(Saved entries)
· · · · · · ·

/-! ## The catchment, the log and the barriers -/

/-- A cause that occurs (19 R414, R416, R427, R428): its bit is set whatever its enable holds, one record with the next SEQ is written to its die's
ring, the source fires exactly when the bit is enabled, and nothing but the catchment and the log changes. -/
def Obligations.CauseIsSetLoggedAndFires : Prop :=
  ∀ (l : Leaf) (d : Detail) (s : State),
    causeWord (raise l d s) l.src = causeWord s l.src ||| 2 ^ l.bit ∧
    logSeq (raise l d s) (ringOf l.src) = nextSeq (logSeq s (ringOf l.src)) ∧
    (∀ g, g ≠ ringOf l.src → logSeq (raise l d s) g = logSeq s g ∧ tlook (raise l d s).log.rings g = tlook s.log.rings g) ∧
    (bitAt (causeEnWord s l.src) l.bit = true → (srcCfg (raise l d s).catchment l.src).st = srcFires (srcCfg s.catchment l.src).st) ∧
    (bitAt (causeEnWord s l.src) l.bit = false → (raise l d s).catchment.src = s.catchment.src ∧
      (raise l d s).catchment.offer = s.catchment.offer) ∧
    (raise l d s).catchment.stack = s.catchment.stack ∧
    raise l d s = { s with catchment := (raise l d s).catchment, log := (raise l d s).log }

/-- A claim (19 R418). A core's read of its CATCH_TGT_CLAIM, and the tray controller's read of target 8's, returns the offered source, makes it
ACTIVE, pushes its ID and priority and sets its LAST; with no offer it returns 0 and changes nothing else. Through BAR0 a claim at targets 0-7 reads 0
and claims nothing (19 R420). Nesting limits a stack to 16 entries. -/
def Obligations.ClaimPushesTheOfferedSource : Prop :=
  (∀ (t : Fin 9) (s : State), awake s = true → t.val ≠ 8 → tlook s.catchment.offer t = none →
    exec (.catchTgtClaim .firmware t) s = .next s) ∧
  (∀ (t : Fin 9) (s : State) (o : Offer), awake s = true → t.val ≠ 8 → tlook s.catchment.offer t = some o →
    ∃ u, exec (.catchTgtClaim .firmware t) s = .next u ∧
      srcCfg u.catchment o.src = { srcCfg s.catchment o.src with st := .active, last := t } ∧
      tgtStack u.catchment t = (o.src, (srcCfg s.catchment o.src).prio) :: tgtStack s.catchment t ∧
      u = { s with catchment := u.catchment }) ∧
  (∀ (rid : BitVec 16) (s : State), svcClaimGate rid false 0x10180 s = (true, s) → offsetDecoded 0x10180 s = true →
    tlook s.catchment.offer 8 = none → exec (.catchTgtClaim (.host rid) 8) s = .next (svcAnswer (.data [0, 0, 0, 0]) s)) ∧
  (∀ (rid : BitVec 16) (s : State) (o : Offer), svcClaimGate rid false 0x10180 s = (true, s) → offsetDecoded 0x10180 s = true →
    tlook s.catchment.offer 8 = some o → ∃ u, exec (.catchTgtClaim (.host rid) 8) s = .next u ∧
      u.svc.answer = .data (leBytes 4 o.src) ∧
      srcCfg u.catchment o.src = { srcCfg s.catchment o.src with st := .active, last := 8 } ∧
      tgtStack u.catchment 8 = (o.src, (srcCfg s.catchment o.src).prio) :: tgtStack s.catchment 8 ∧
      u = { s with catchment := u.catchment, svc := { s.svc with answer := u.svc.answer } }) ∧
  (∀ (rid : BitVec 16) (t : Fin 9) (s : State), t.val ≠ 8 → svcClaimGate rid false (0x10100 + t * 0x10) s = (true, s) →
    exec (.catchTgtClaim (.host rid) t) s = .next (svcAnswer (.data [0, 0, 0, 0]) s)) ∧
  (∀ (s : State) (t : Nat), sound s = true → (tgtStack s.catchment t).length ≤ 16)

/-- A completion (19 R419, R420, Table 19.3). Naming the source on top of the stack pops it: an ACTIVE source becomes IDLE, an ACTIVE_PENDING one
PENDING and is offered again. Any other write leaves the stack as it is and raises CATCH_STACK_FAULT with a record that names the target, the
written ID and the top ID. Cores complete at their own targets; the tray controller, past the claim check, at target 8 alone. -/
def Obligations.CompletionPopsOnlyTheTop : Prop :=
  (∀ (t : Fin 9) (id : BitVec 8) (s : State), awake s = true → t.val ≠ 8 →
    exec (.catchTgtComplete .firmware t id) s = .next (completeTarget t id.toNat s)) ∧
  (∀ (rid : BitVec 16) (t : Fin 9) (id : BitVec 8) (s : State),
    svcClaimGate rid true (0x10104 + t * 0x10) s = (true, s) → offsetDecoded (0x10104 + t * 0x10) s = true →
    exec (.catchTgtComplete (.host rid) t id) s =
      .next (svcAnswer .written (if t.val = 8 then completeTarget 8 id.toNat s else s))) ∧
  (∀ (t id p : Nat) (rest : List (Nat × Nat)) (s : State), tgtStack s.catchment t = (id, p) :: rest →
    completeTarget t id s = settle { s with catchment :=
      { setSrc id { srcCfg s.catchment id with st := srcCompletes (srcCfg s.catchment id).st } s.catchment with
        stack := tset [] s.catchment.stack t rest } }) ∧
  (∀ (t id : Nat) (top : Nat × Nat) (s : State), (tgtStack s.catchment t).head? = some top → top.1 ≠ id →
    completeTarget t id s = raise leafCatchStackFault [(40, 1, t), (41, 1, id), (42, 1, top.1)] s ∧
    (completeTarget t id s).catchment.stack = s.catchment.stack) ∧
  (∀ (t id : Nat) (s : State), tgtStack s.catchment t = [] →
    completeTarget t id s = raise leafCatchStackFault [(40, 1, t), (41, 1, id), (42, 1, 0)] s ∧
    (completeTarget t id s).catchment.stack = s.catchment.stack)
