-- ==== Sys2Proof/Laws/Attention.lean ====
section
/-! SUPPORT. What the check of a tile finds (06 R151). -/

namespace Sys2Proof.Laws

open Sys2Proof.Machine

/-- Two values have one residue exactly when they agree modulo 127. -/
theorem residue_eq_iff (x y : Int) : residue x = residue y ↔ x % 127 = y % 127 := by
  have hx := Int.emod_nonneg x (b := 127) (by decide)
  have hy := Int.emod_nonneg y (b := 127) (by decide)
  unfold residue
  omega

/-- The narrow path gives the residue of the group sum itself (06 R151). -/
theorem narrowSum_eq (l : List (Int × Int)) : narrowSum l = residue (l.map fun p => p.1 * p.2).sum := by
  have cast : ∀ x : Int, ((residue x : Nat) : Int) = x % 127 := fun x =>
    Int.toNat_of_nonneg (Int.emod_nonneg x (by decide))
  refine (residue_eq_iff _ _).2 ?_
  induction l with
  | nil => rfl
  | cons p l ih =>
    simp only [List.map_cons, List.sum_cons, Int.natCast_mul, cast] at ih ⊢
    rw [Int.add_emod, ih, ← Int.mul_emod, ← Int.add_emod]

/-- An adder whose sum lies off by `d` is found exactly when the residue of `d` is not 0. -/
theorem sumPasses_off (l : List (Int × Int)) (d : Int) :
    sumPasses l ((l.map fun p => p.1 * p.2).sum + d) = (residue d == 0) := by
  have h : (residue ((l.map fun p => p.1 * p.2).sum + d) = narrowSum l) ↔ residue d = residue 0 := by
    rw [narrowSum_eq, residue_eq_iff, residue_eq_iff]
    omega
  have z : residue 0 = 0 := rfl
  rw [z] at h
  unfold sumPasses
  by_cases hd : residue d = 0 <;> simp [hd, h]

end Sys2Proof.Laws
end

· · · · · · ·

TASK ITEM: Line count for "written": report how many lines in the data above include it, with no other words.

OUTPUT FOR THIS EXERCISE: 3